I will construct a table for comparison.
| heatSource | BoilerCoal | BoilerNatGas | simpleGT | CCGT | cost | |
|---|---|---|---|---|---|---|
| 0 | NatGasFurnace | 622.611343 | 622.611343 | 622.611343 | 622.611343 | 97.626958 |
| 1 | resistanceHeat | 3057.069498 | 1701.506851 | 1836.766210 | 1257.106723 | 462.502127 |
| 2 | heatPump52F11C | 764.267374 | 425.376713 | 459.191552 | 314.276681 | 115.625532 |
| 3 | heatPump32F0C | 926.384696 | 515.608137 | 556.595821 | 380.941431 | 140.152160 |
| 4 | heatPump0F-18C | 1175.795961 | 654.425712 | 706.448542 | 483.502586 | 177.885433 |
Discussion
First off, electrical resistance heating has the highest CO2 emissions for all of the methods. Consider the case where my electricity were generated by wind. If there is a coal fired power plant on the grid, the planet would be better off if I burned natural gas for my home and used the wind power to back out the coal fired power plant.

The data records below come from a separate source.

-- ==== Sys2Proof/Machine/TallyEngine.lean ====
section
/-! DEFINITION. The Tally Engine (chapter 7): posting, the update cycle, losses, errors, the miss list and the
lost-tally totals. -/

namespace Sys2Proof.Machine

/-! ### Lost-tally totals and posting -/

/-- An update turned away adds to the lost-tally totals and sets the last reason (R138). -/
def Lost.add (reason : LostReason) (u : Update) (l : Lost) : Lost :=
  { energy := satAdd (top 64) l.energy u.energy, pulled := satAdd (top 32) l.pulled u.pulled,
    packed := satAdd (top 32) l.packed u.packed, count := satAdd (top 32) l.count 1, reason := reason }

/-- The engine with the Alert Unit that it reports to. -/
structure Ledger where
  tally  : Tally
  alerts : Alerts
  deriving DecidableEq, Repr

/-- An update is turned away: its amounts go to the lost-tally totals, whose group is owed at each change, and
TALLY_MISS is latched (R126, R136, R138, R170). -/
def Ledger.turnAway (reason : LostReason) (u : Update) (x : Ledger) : Ledger :=
  let lost := x.tally.lost.add reason u
  let owed := { x.alerts.owed with lostTally := x.alerts.owed.lostTally || decide (lost ≠ x.tally.lost) }
  { tally := { x.tally with lost := lost }, alerts := { x.alerts with owed := owed }.latch .tallyMiss }

/-- An update is posted: it joins the queue's tail, or a full queue of 32 turns it away (R126). -/
def Ledger.post (x : Ledger) (u : Update) : Ledger :=
  if x.tally.queue.length < 32 then { x with tally := { x.tally with queue := x.tally.queue ++ [u] } }
  else x.turnAway .queueFull u

/-- Several updates posted in order, one by one (R126). -/
def Ledger.postAll (us : List Update) (x : Ledger) : Ledger := us.foldl Ledger.post x

/-! ### The computed entry (R125, R184) -/

/-- A 64-bit quantity of two words, the less significant half first. -/
def joinWords (lo hi : Word) : Nat := lo.toNat + 2 ^ 32 * hi.toNat

/-- The two words of a 64-bit quantity. -/
def splitWords (n : Nat) : List Word := [BitVec.ofNat 32 n, BitVec.ofNat 32 (n / 2 ^ 32)]

/-- The locked flag: bit 24 of word 0 alone (R184). -/
def entryLocked (d : Vector Word 8) : Bool := (d[0]).getLsbD 24

/-- Which fields saturate when the update is added: energy, pulled, packed, changeover, count (R125). -/
def entryOverflows (d : Vector Word 8) (u : Update) : List Bool :=
  [satOver (top 64) (joinWords d[1] d[2]) u.energy, satOver (top 32) d[3].toNat u.pulled,
   satOver (top 32) d[4].toNat u.packed, satOver (top 32) d[5].toNat u.changeover,
   satOver (top 32) d[6].toNat u.count]

/-- Word 0 of the computed entry: locked flag clear, each sticky flag set if it was set or its field saturates,
the update count raised by one and saturating, every other bit as read (R125, R184). -/
def entryWord0 (w : Word) (full : List Bool) : Word :=
  let sticky := (List.range 5).foldl (fun (acc : Word) k =>
    if full.getD k false then acc ||| BitVec.twoPow 32 (16 + k) else acc) 0
  let count := satAdd (top 16) (bits w 15 0) 1
  (w &&& 0xFEFF0000#32) ||| sticky ||| BitVec.ofNat 32 count

/-- The eight words of the computed entry (R125). -/
def computedEntry (d : Vector Word 8) (u : Update) : List Word :=
  [entryWord0 d[0] (entryOverflows d u)] ++
  splitWords (satAdd (top 64) (joinWords d[1] d[2]) u.energy) ++
  [BitVec.ofNat 32 (satAdd (top 32) d[3].toNat u.pulled),
   BitVec.ofNat 32 (satAdd (top 32) d[4].toNat u.packed),
   BitVec.ofNat 32 (satAdd (top 32) d[5].toNat u.changeover),
   BitVec.ofNat 32 (satAdd (top 32) d[6].toNat u.count),
   BitVec.ofNat 32 u.time]

/-! ### The miss list (R136) -/

/-- The entry made of an update sent to the miss list. A sum that the entry's field cannot hold saturates. -/
def Miss.make (reason : MissReason) (locked : Bool) (u : Update) : Miss :=
  { entry := u.entry, line := u.line, contention := reason == .contention,
    readFault := reason == .readFault, writeFault := reason == .writeFault, locked := locked, count := 1,
    energy := satAdd (top 64) 0 u.energy, pulled := satAdd (top 32) 0 u.pulled,
    packed := satAdd (top 32) 0 u.packed, changeover := satAdd (top 32) 0 u.changeover,
    counted := satAdd (top 32) 0 u.count,
    saturated := satOver (top 64) 0 u.energy || satOver (top 32) 0 u.pulled ||
      satOver (top 32) 0 u.packed || satOver (top 32) 0 u.changeover || satOver (top 32) 0 u.count,
    time := u.time }

/-- An update merged into a held entry of the same index; posting line and place are kept (R136). -/
def Miss.merge (reason : MissReason) (locked : Bool) (u : Update) (m : Miss) : Miss :=
  { m with
    contention := m.contention || reason == .contention, readFault := m.readFault || reason == .readFault,
    writeFault := m.writeFault || reason == .writeFault, locked := m.locked || locked,
    count := satAdd (top 8) m.count 1, energy := satAdd (top 64) m.energy u.energy,
    pulled := satAdd (top 32) m.pulled u.pulled, packed := satAdd (top 32) m.packed u.packed,
    changeover := satAdd (top 32) m.changeover u.changeover,
    counted := satAdd (top 32) m.counted u.count,
    saturated := m.saturated || satOver (top 64) m.energy u.energy ||
      satOver (top 32) m.pulled u.pulled || satOver (top 32) m.packed u.packed ||
      satOver (top 32) m.changeover u.changeover || satOver (top 32) m.counted u.count,
    time := u.time }

/-- An update is placed in the miss list: merged into the entry of its index, added at the end of the join
order, or turned away when the list holds 16. TALLY_MISS is latched in each case (R136). -/
def Ledger.miss (reason : MissReason) (locked : Bool) (u : Update) (x : Ledger) : Ledger :=
  if x.tally.misses.any (fun m => m.entry == u.entry) then
    { tally := { x.tally with misses := x.tally.misses.map (fun m =>
        if m.entry = u.entry then m.merge reason locked u else m) },
      alerts := x.alerts.latch .tallyMiss }
  else if x.tally.misses.length < 16 then
    { tally := { x.tally with misses := x.tally.misses ++ [Miss.make reason locked u] },
      alerts := x.alerts.latch .tallyMiss }
  else x.turnAway .listFull u

/-! ### The end of an update's service -/

/-- The engine has finished with the update in hand: its place in the queue frees and the engine is IDLE, with
no reservation (R131, R132, R134). That its loss count, locked flag and computed entry go here is deduced (log entry
25). -/
def Tally.finish (t : Tally) : Tally :=
  { t with queue := t.queue.tail, state := .idle, losses := 0, lockedLoss := false, computed := none,
           reservation := none, backoff := none }

/-- The update in hand leaves the queue for the miss list (R132, R134). -/
def Ledger.sendToMissList (reason : MissReason) (locked : Bool) (x : Ledger) : Ledger :=
  match x.tally.queue with
  | [] => { x with tally := x.tally.finish }
  | u :: _ => { x with tally := x.tally.finish }.miss reason locked u

/-- The backoff drawn after loss `n`: the generator's next number reduced to the range 0 to 2^min(n,5) − 1
(R132; a free value, log entry 1). -/
def backoffDraw (draws n : Nat) : Nat := Config.generatorValue draws % 2 ^ min n 5

/-- A loss: the conditional write is withdrawn and the reservation ends, the loss count rises, one TALLY_LOSS is
reported; the eighth loss sends the update to the miss list, an earlier one draws a backoff (R131, R132). That the
computed entry is dropped at every loss is deduced (log entry 25). -/
def Ledger.loss (m : Image) (locked : Bool) (x : Ledger) : Ledger :=
  let n := x.tally.losses + 1
  let flag := x.tally.lockedLoss || locked
  let alerts := x.alerts.report m .tallyLoss
  if 8 ≤ n then { x with alerts := alerts }.sendToMissList .contention flag
  else
    { tally := { x.tally with losses := n, lockedLoss := flag, computed := none, reservation := none,
                              state := .backoff, backoff := some (backoffDraw x.tally.draws n),
                              draws := x.tally.draws + 1 },
      alerts := alerts }

/-- An ERROR of the cycle: the update goes to the miss list with no retry, and MEMORY_FAULT is latched (R134). -/
def Ledger.fail (reason : MissReason) (x : Ledger) : Ledger :=
  { x with alerts := x.alerts.latch .memoryFault }.sendToMissList reason false

/-! ### In the state -/

/-- The engine with the alerts of the state. -/
def State.ledger (s : State) : Ledger := { tally := s.tally, alerts := s.alerts }

/-- A change of the engine and the alerts put back into the state. -/
def State.withLedger (s : State) (x : Ledger) : State := { s with tally := x.tally, alerts := x.alerts }

/-- The byte address of an entry (R123). -/
def Image.entryAddress (m : Image) (entry : Nat) : Nat := m.tallyBase + 32 * entry

/-- The apply under way changes the tally base (R127, R157). -/
def State.baseChanges (s : State) : Bool :=
  match s.setup.candidate, s.setup.active with
  | some c, some a => c.tallyBase != a.tallyBase
  | _, _ => false

/-- Between the quiesce met and the installation of an apply that changes the tally base, the engine takes no
update into hand (R127). -/
def State.postingHeld (s : State) : Bool := s.setup.part == .applying .drain && s.baseChanges

/-- UPDATE_INTO_HAND (R127): the idle engine takes the head update into hand. -/
def execUpdateIntoHand (s : State) : Result :=
  stepWhen (s.steady && s.tally.state == .idle && !s.tally.queue.isEmpty && !s.postingHeld)
    (fun s => { s with tally := { s.tally with losses := 0, lockedLoss := false, state := .readWait } }) s

/-- The answer to a reserve-read (R125, R129, R134): a locked entry is a loss; an unlocked one gives the computed entry
and a conditional write; an ERROR sends the update to the miss list. The port is free again. A computed entry of a
retry that saturates latches SATURATION again (DESIGN CHOICE, log entry 34). -/
def State.takeReserveRead (answer : ReadAnswer 8) (s : State) : State :=
  let s := { s with pass := { s.pass with port := .free } }
  match answer with
  | .error => s.withLedger (s.ledger.fail .readFault)
  | .ok d =>
    if entryLocked d then s.withLedger (s.ledger.loss s.cfg true)
    else match s.tally.queue with
      | [] => s
      | u :: _ =>
        { s with tally := { s.tally with computed := some (computedEntry d u), state := .writeWait },
                 alerts := s.alerts.latchIf ((entryOverflows d u).any id) .saturation }

/-- The downstream port carries the reserve-read (R128). -/
def Port.isReserveRead : Port → Bool
  | .internal .reserveRead _ => true
  | _ => false

/-- The downstream port carries the conditional write (R131). -/
def Port.isConditionalWrite : Port → Bool
  | .internal .conditionalWrite _ => true
  | _ => false

/-- RESERVE_READ_RESPONSE (R129, R134). -/
def execReserveReadResponse (answer : ReadAnswer 8) (s : State) : Result :=
  stepWhen (s.steady && s.pass.port.isReserveRead) (State.takeReserveRead answer) s

/-- The answer to a conditional write: OK ends the update; an ERROR sends it to the miss list (R131, R134). -/
def State.takeConditionalWrite (answer : Answer) (s : State) : State :=
  let s := { s with pass := { s.pass with port := .free } }
  match answer with
  | .ok => { s with tally := s.tally.finish }
  | .error => s.withLedger (s.ledger.fail .writeFault)

/-- CONDITIONAL_WRITE_RESPONSE (R131, R134). -/
def execConditionalWriteResponse (answer : Answer) (s : State) : Result :=
  stepWhen (s.steady && s.pass.port.isConditionalWrite) (State.takeConditionalWrite answer) s

/-- BACKOFF_EXPIRY (R133): the backoff timer has reached zero, and a new reserve-read of the same entry is
requested with the loss count as it stands. -/
def execBackoffExpiry (s : State) : Result :=
  stepWhen (s.steady && s.tally.state == .backoff && s.tally.backoff == some 0)
    (fun s => { s with tally := { s.tally with state := .readWait, backoff := none } }) s

end Sys2Proof.Machine
end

If the balance for electrical supply comes from a coal fired power plant, then a natural gas furnace will always result in fewer CO2 emissions than an electrical powered heat pump.

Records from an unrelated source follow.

-- ==== Sys2Proof/Certificates/Slice0/Obligations.lean ====
section
/-! DEFINITION. The statements for the provers. In a completion statement `m` stands for the mirror write that
the Alert Unit requests at the end of the step; OwedGroupsAreRequestedByEveryStep says when it requests one. The
premise `steady` carries the model's order of a notice's deliveries (log entry 8), the premise `closesTaken` its
order of closes, hand-overs and clock (log entry 12); the field `lastAnswer` is the model's own (log entry 6). -/

open Sys2Proof Sys2Proof.Machine

/-! ### The queue and reset -/

/-- A step takes the command at the front of the queue and runs it with the queue's rest. -/
def Obligations.StepTakesTheFrontCommand : Prop :=
  ∀ (c : Instr) (rest : List Instr) (s : State), s.pending = c :: rest →
    step s = exec c { s with pending := rest }

/-- On an empty queue one fine interval passes: the running hold-limit timer and backoff timer are lowered by
one and nothing else changes. That an empty queue stands for a fine interval is the model's choice (log entry
11). Under RESET nothing is counted. -/
def Obligations.EmptyQueuePassesAFineInterval : Prop :=
  ∀ s : State, s.pending = [] →
    (s.inReset = true → step s = .next s) ∧
    (s.inReset = false → step s = .next { s with
      pass := { s.pass with holdTimer := s.pass.holdTimer.map (fun k => k - 1) },
      tally := { s.tally with backoff := s.tally.backoff.map (fun k => k - 1) } })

The story changes if the balance for electricaly supply comes from a CCGT. Here, the heat pump is the clear winner, even in fairly cold temperatures of -18 C (0 F). This result surprised me, but the math does not lie. We should be making energy decisions based on statistical cases (not rare extremes): we need to consider the merits of a heat pump with CCGT, particularly in climates with moderate winters.
Another way to assess the results is to look at the heating cost (based on my energy prices). Now, the heat pump is only competitive if the ambient temperature is a very mild 11 C (55 F). Using natural gas to heat your home is less expensive, and it also requires less infrastructure for generating electricity. Less infrastructure means less energy that was consumed to produce the necessary steel and concrete.
But what about those rare winter cases that stretch the power generation capacity to the limit (ie, the Texas cold snap)? One backup would be a natural gas fireplace (70% efficient, no electricity needed) as a heat source that is independant of the power grid. Camping out in the living room is much better than the alternative. A more expensive (but less reliable) backup would be to use a mid-efficiency (80%) gas furnace as the air handler for the heat pump. Home-owners would then be able to heat their homes with natural gas, off-load the power generating facility, and allow electricity to be used where there are not options for energy supply.